-- The input follows --

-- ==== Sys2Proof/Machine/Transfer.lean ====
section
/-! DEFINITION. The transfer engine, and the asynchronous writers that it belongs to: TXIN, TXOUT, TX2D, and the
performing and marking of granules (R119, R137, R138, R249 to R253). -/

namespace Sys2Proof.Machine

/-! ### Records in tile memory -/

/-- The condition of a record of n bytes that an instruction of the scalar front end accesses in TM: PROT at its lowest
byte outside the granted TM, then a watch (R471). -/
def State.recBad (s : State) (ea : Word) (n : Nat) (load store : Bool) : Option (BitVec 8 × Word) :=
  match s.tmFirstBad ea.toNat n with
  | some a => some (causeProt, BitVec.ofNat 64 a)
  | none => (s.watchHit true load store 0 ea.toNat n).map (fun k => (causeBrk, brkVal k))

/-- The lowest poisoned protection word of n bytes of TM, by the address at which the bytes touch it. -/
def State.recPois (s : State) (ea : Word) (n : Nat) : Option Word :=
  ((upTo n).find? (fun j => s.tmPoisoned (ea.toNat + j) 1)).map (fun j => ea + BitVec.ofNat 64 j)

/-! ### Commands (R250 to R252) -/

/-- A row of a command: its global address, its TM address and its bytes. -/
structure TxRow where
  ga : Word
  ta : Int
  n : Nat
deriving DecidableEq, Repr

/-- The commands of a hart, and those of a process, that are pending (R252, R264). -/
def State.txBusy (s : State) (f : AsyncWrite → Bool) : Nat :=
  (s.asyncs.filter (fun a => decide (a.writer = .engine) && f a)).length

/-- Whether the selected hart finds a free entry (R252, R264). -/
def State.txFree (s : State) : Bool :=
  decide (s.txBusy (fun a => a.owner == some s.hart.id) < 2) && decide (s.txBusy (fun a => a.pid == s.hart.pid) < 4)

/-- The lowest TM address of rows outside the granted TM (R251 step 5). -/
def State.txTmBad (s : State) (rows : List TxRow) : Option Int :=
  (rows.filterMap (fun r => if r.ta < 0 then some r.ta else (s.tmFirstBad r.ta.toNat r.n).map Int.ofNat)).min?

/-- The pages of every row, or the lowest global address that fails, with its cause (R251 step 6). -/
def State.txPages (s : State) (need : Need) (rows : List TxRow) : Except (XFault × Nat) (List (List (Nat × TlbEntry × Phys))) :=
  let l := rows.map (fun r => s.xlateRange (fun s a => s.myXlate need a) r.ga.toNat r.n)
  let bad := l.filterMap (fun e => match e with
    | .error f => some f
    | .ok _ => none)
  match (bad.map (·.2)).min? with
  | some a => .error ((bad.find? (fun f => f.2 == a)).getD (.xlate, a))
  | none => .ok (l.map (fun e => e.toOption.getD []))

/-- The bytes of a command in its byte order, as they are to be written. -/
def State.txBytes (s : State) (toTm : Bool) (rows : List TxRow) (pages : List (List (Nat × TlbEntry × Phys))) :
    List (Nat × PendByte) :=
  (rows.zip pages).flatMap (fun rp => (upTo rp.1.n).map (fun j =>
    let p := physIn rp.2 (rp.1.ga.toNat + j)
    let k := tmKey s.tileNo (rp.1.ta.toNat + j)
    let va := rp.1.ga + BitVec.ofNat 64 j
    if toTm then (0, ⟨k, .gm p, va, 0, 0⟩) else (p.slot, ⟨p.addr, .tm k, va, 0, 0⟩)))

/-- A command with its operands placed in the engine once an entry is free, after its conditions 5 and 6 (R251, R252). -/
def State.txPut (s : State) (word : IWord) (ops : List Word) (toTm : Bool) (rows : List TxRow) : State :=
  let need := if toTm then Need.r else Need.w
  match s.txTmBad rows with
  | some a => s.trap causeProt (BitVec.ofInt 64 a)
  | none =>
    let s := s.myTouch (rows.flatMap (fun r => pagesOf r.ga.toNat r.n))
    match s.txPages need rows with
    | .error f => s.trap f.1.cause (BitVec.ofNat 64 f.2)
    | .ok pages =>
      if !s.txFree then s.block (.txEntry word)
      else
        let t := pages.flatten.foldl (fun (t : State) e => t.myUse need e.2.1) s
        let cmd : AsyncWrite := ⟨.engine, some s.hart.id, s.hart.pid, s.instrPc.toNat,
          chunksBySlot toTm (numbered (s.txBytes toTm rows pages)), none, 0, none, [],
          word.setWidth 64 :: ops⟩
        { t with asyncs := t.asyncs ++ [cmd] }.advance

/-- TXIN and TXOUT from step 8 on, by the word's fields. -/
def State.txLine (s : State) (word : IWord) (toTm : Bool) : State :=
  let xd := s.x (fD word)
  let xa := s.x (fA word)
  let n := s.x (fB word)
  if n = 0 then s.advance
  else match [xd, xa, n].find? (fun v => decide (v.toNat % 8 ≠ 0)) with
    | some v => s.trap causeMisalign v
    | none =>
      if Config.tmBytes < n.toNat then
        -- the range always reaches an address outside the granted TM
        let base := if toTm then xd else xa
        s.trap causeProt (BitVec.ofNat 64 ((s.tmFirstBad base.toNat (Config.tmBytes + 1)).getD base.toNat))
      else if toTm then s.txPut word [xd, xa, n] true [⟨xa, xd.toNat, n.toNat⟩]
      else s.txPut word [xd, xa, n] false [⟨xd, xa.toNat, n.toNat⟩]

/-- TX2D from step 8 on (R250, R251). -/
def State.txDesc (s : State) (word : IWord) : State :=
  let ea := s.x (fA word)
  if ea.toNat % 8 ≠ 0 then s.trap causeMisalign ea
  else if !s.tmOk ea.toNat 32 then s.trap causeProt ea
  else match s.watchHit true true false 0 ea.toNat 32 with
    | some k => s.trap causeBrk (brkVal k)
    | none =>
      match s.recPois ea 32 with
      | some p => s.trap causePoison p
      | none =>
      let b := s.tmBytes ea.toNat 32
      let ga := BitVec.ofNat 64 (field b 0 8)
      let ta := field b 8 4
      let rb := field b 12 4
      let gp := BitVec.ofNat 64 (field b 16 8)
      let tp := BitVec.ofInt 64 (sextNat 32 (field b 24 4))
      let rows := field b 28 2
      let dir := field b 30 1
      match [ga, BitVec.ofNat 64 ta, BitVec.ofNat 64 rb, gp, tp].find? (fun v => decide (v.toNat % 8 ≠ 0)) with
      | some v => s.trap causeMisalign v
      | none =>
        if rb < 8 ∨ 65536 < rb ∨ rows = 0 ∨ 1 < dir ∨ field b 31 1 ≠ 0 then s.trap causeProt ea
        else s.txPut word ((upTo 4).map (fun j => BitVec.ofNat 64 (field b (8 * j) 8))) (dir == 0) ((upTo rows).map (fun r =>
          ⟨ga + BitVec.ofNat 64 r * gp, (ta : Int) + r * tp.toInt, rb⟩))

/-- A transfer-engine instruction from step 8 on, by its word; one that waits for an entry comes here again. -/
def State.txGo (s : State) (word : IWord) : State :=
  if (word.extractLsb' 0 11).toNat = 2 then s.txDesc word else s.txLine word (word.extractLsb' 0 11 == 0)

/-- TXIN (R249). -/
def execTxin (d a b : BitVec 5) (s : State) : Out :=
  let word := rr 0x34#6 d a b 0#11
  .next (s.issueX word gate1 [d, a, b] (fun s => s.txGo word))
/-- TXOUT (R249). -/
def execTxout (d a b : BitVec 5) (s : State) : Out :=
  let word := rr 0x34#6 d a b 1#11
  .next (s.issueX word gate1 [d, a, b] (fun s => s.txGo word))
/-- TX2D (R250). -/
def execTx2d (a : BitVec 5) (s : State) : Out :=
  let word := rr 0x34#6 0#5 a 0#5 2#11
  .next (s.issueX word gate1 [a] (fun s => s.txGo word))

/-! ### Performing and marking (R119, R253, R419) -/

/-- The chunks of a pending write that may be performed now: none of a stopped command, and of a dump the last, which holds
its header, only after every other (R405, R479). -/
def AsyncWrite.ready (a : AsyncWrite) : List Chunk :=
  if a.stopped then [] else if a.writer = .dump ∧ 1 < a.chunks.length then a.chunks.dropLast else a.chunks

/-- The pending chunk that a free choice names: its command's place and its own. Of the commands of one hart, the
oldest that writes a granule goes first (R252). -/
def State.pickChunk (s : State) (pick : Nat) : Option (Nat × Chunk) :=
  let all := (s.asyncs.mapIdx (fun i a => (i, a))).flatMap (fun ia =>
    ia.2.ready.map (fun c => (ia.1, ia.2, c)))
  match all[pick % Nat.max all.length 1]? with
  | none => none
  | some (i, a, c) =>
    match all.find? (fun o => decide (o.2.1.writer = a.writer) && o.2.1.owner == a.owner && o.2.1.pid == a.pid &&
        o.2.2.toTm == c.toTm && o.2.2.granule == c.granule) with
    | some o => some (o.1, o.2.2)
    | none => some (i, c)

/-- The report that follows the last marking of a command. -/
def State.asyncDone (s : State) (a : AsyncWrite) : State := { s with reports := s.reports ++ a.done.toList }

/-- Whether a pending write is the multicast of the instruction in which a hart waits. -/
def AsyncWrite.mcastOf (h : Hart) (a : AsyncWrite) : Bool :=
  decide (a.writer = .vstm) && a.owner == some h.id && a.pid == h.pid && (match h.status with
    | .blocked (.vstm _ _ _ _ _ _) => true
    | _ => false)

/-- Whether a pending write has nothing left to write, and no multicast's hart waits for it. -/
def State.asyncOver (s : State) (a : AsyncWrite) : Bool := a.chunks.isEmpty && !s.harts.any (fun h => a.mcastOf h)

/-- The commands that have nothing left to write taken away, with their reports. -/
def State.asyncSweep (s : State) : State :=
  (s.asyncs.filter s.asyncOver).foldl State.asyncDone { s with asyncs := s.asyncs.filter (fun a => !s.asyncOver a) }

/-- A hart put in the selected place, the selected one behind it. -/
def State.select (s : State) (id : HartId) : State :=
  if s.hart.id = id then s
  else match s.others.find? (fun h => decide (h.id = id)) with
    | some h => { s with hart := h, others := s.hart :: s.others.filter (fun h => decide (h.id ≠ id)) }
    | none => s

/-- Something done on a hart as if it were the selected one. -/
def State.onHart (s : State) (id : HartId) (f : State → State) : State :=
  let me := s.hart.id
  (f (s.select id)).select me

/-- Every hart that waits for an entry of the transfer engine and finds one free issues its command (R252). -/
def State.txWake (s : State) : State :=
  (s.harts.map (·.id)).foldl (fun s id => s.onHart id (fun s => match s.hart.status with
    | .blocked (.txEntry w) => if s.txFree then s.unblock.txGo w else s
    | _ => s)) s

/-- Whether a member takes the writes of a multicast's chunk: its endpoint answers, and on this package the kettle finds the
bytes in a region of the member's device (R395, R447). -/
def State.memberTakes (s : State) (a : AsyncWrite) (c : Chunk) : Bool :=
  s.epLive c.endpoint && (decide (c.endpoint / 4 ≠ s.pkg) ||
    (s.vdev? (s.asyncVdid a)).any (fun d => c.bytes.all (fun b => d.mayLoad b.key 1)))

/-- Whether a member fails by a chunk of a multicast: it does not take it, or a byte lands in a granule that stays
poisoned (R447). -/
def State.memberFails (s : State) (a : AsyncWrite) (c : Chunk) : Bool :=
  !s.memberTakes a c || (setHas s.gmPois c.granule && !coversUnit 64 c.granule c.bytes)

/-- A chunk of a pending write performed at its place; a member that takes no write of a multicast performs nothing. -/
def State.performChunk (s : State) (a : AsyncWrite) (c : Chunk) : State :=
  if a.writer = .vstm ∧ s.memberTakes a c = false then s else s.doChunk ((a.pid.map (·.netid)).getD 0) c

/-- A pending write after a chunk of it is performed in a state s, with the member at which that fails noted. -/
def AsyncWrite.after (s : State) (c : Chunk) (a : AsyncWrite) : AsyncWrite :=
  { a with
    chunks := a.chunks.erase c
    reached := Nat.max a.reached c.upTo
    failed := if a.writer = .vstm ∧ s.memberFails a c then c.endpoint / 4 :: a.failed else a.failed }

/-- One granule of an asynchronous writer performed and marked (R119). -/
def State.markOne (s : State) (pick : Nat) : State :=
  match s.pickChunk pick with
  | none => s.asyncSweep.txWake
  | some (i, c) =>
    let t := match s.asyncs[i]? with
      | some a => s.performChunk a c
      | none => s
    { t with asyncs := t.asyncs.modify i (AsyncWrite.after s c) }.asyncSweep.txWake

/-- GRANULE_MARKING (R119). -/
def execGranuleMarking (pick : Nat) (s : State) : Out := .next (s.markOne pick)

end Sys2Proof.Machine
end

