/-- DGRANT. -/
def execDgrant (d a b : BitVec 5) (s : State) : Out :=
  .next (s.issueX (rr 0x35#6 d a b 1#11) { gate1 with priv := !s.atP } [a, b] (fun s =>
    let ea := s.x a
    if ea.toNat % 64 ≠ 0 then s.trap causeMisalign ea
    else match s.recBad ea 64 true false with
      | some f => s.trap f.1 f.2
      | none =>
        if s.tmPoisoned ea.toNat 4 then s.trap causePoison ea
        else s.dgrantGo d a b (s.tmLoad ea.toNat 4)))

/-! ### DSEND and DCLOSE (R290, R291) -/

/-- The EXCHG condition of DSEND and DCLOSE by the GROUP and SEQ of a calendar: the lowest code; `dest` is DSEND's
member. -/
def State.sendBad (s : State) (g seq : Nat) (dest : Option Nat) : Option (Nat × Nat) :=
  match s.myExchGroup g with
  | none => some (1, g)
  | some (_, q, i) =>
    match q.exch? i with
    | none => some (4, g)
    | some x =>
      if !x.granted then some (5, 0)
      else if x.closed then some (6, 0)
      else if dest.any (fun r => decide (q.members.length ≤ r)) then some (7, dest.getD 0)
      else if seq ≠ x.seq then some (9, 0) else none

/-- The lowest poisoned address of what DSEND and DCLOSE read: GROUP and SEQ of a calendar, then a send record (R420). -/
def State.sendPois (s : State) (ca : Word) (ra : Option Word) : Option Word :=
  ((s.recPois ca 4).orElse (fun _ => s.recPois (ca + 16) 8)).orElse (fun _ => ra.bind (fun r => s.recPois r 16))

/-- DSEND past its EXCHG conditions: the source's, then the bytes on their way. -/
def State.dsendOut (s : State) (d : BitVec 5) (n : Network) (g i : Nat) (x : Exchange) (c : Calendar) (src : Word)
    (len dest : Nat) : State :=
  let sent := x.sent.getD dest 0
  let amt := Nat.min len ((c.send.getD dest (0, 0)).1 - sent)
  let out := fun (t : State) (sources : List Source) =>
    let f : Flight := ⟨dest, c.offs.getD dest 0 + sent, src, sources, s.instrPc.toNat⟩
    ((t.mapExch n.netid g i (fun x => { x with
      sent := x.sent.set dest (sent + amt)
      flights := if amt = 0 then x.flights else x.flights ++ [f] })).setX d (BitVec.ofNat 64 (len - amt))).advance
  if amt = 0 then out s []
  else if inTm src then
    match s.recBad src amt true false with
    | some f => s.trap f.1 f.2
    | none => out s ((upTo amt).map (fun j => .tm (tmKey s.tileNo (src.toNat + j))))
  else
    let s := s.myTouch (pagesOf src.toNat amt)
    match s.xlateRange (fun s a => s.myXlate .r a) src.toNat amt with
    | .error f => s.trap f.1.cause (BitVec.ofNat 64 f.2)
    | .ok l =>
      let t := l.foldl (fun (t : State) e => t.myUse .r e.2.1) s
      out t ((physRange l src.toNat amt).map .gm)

-- The input concluded --

→ Exercise instructions
I'd like the lines above from the one with "be written. -/" up to and including the one with "List (Nat × PendByte)" copied exactly, with no other lines.

→ Exercise solution
/-- The bytes of a command in its byte order, as they are to be written. -/
def State.txBytes (s : State) (toTm : Bool) (rows : List TxRow) (pages : List (List (Nat × TlbEntry × Phys))) :
    List (Nat × PendByte) :=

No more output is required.